On December 23, 1961 water from the sprinkler system pipes flowed from pipes in another building at 44 Stillings Street, also owned by the defendant Elmwood Investment Company and poured onto the goods of the plaintiff resulting in damage in the amount of $4,379.70. There was evidence that there was leakage and a freeze-up in a sprinkler pipe inside the premises, which premises are a separate one-story building, all of which are ccupied by the warehouseman. There was evidence that in the five-day period prior to the flooding, the temperature had fluctuated between a low of 22 degrees and a maximum of 39 degrees farenheit. There was no general heating system in the building. In a box attached to the inside wall of the building and 12 feet above the floor was a low point drain. In this box was a 100 watt electric bulb which was expected to give off heat continuously and prevent the freezing of condensation in the low point drain. This drain and valve had been inspected about one month before the damage occurred by an agent of a sprinkler inspec[215]*215tion service who found the system in good working order. The bales stored by the plaintiff were 5 feet by 3 feet by 2 feet and were of a type that could not be piled one on top of the other. Each bale weighed about 1,000 pounds.

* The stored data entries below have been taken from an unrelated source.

/-- A line gets sectors in a die's L2. -/
def State.l2Fill (s : State) (die line : Nat) (valid dirty : BitVec 8) (own : Bool) : State :=
  let part := sliceOf (s.die die).l2 line
  let s := if (lineIn (s.die die).l2 line).isSome ∨ part.length < Config.l2Lines then s
    else
      let (n, s) := s.fresh
      match part[n % part.length]? with
      | some x => s.recallL2 die x.line true
      | none => s
  let d := s.die die
  let own := own || (match lineIn d.l2 line with
    | some x => x.own
    | none => false)
  s.setDie die { d with l2 := lineAdd d.l2 line valid dirty own }

/-- A die that may write a line, other than one, gives its dirty sectors and its write permission up. -/
def State.recallWriter (s : State) (die line : Nat) : State :=
  match s.writer line with
  | some d => if d = die then s else s.recallL2 d line false
  | none => s

/-- R289: a load of n bytes of coherent memory by a die, or by the hub itself: a die that may write the line is recalled, the
sectors are filled from the hub slice, and the die's L2 has them. -/
def State.cohLoad (s : State) (die pa n : Nat) : State :=
  let line := pa / 256
  let sect := sectorsOf pa n
  let present : Bool := match lineIn (s.die die).l2 line with
    | some x => x.valid &&& sect == sect
    | none => false
  if present then s
  else
    let s := ((s.recallStash line false 0 none).recallWriter die line).hubFill line sect 0
    if die < 12 then s.l2Fill die line sect 0 false else s

/-- What the CXL tier holds of bytes about to be overwritten in a cache. -/
def State.keepBehind (s : State) (pa : Nat) : Nat → State
  | 0 => s
  | n + 1 =>
    let s := if s.region pa = .cxl ∧ (lookup s.behind pa).isNone then
      { s with behind := s.behind ++ [(pa, readByte s.mem pa)] } else s
    s.keepBehind (pa + 1) n

/-- R289: a store of n bytes of coherent memory by a core of a die: every other die and stash gives the line up, and
the die's L2 holds it dirty with write permission. A store through the stash of a core leaves it dirty there alone,
and an agent at the hub writes the hub slice (R285, R290). -/
def State.cohStore (s : State) (die pa n : Nat) (core : Option Nat) (stash : Option StashId) : State :=
  let line := pa / 256
  let sect := sectorsOf pa n
  let s := (s.keepBehind pa n).recallStash line true (pa / 32) stash
  if stash.isSome then s.recallAll line none (s.dies.map (·.1))
  else if die < 12 then
    let s := (s.recallAll line (some die) (s.dies.map (·.1))).dropL1 die line core
    s.l2Fill die line sect sect true
  else (s.recallAll line none (s.dies.map (·.1))).hubFill line sect sect

/-- R285: the sectors of a core's stash that leave it; the dirty ones are written back. -/
def State.stashOut (s : State) (core : Nat) (gone : StashSector → Bool) : State :=
  let c := s.core core
  let out := c.sectors.filter fun x => gone x && x.dirty
  let s := s.setCore core { c with sectors := c.sectors.filter (!gone ·) }
  out.foldl (fun s x => s.hubFill (x.pa / 256) (sectorsOf x.pa 32) (sectorsOf x.pa 32)) s

/-- Do something for the part of n bytes from an address in each of k lines. -/
def State.eachLine (f : State → Nat → Nat → State) (s : State) (pa n : Nat) : Nat → State
  | 0 => s
  | k + 1 =>
    let m := min n (256 - pa % 256)
    State.eachLine f (f s pa m) (pa + m) (n - m) k

/-- The lines that n bytes from an address meet. -/
def linesOf (pa n : Nat) : Nat := (pa % 256 + n + 255) / 256

/-- R279, R289: a core's L1 fills the sectors of a load. -/
def State.l1Fill (s : State) (core pa n : Nat) : State :=
  let c := s.core core
  let line := pa / 256
  let sect := sectorsOf pa n
  let lines := (match s.cls core with
    | some k => Config.l1Size k
    | none => 0) / 256
  match lineIn c.l1 line with
  | some x => if x.valid &&& sect = sect then s else s.setCore core { c with l1 := lineAdd c.l1 line sect 0 false }
  | none =>
    if c.l1.length < lines then s.setCore core { c with l1 := lineAdd c.l1 line sect 0 false }
    else
      let (k, s) := s.fresh
      s.setCore core { c with l1 := lineAdd (c.l1.eraseIdx (k % max 1 c.l1.length)) line sect 0 false }

/-! ### Die-private copies (R293, R294) -/

/-- The copy of a line on a die, if the die holds one. -/
def State.priv (s : State) (die line : Nat) : Option PrivLine :=
  (s.die die).lines.find? (·.line == line)

def State.setPriv (s : State) (die : Nat) (p : PrivLine) : State :=
  let d := s.die die
  s.setDie die { d with lines := p :: d.lines.filter (·.line != p.line) }

/-- Whether a byte of a copy holds the die's own value: dirty, or in a valid sector. -/
def PrivLine.holds (p : PrivLine) (o : Nat) : Bool := p.dirty.getLsbD o || p.valid.getLsbD (o / 32)

/-- Byte o of a copy's data. -/
def PrivLine.byte (p : PrivLine) (o : Nat) : Byte := BitVec.ofNat 8 (bits p.data.toNat (8 * o) 8)

/-- Replace byte o of the data of a copy. -/
def PrivLine.setByte (p : PrivLine) (o : Nat) (b : Byte) : PrivLine :=
  { p with data := (p.data &&& ~~~(BitVec.ofNat 2048 0xFF <<< (8 * o))) |||
      (b.setWidth 2048 <<< (8 * o)) }

/-- The 32 bytes of a sector from memory, except where the copy is dirty. -/
def fillBytes (m : List Host.Cell) (base : Nat) (p : PrivLine) (o : Nat) : Nat → PrivLine
  | 0 => p
  | n + 1 =>
    let p' := if p.dirty.getLsbD o then p else p.setByte o (readByte m (base + o))
    fillBytes m base p' (o + 1) n

/-- R293: a load through a die's copy makes the sector valid first. -/
def State.fillSector (s : State) (die pa : Nat) : State :=
  let line := pa / 256
  let o := pa % 256
  let p := (s.priv die line).getD { line := line, valid := 0, data := 0, dirty := 0 }
  if p.valid.getLsbD (o / 32) then s
  else
    let q := fillBytes s.mem (line * 256) p (o / 32 * 32) 32
    s.setPriv die { q with valid := q.valid ||| (BitVec.ofNat 8 1 <<< (o / 32)) }

/-- Write the dirty bytes of a copy to memory, from byte o on. -/
def drainBytes (m : List Host.Cell) (p : PrivLine) (o : Nat) : Nat → List Host.Cell
  | 0 => m
  | n + 1 =>
    let m' := if p.dirty.getLsbD o then writeByte m (p.line * 256 + o) (p.byte o) else m
    drainBytes m' p (o + 1) n

/-- R293: write back the dirty bytes of a line's copy; keep the line clean, or drop it. -/
def State.writeBack (s : State) (die line : Nat) (drop : Bool) : State :=
  match s.priv die line with
  | none => s
  | some p =>
    let s := { s with mem := drainBytes s.mem p 0 256 }
    let d := s.die die
    let rest := d.lines.filter (·.line != line)
    s.setDie die { d with lines := if drop then rest else { p with dirty := 0 } :: rest }

/-! ### The capacity of L2 slices (R14, R291) -/

/-- A die whose L2 has a slice that holds more lines, coherent and die-private together, than it has room for, with
those lines. -/
def State.overfull (s : State) : Option (Nat × List Nat) :=
  s.dies.findSome? fun e =>
    let all := e.2.l2.map (·.line) ++ e.2.lines.map (·.line)
    if all.length ≤ Config.l2Lines then none
    else (List.range Config.slices).findSome? fun k =>
      let here := all.filter (· % Config.slices == k)
      if Config.l2Lines < here.length then some (e.1, here) else none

There is evidence in the report which serves to confuse rather, than clarify the situation. It appears that the first man to arrive on the scene after the flooding commenced found the box which housed the low point drain at a biased angle with a bale leaning against it. Keeping in mind that the bales were only 5 feet long and weighed 1,000 pounds it is inconceivable that the bale left the floor and struck the bo'x where it was fixed 12 feet above the ground. If the box was against the bale it must have fallen from its place on the wall. However., in view of the rulings made by the court, these considerations become immaterial.
At the close of the evidence the defendant requested the court to rule that
“(3) In the absence of express contract increasing this defendant’s liability, this defendant is not liable for damages to the plaintiff’s goods occurring without its fault” and (4) “By express contract the plaintiff and this defendant agreed that this defendant would not be responsible for any loss or damage to the plaintiff’s goods not due to the negligence of this defendant.”
Both these requests were denied by the court.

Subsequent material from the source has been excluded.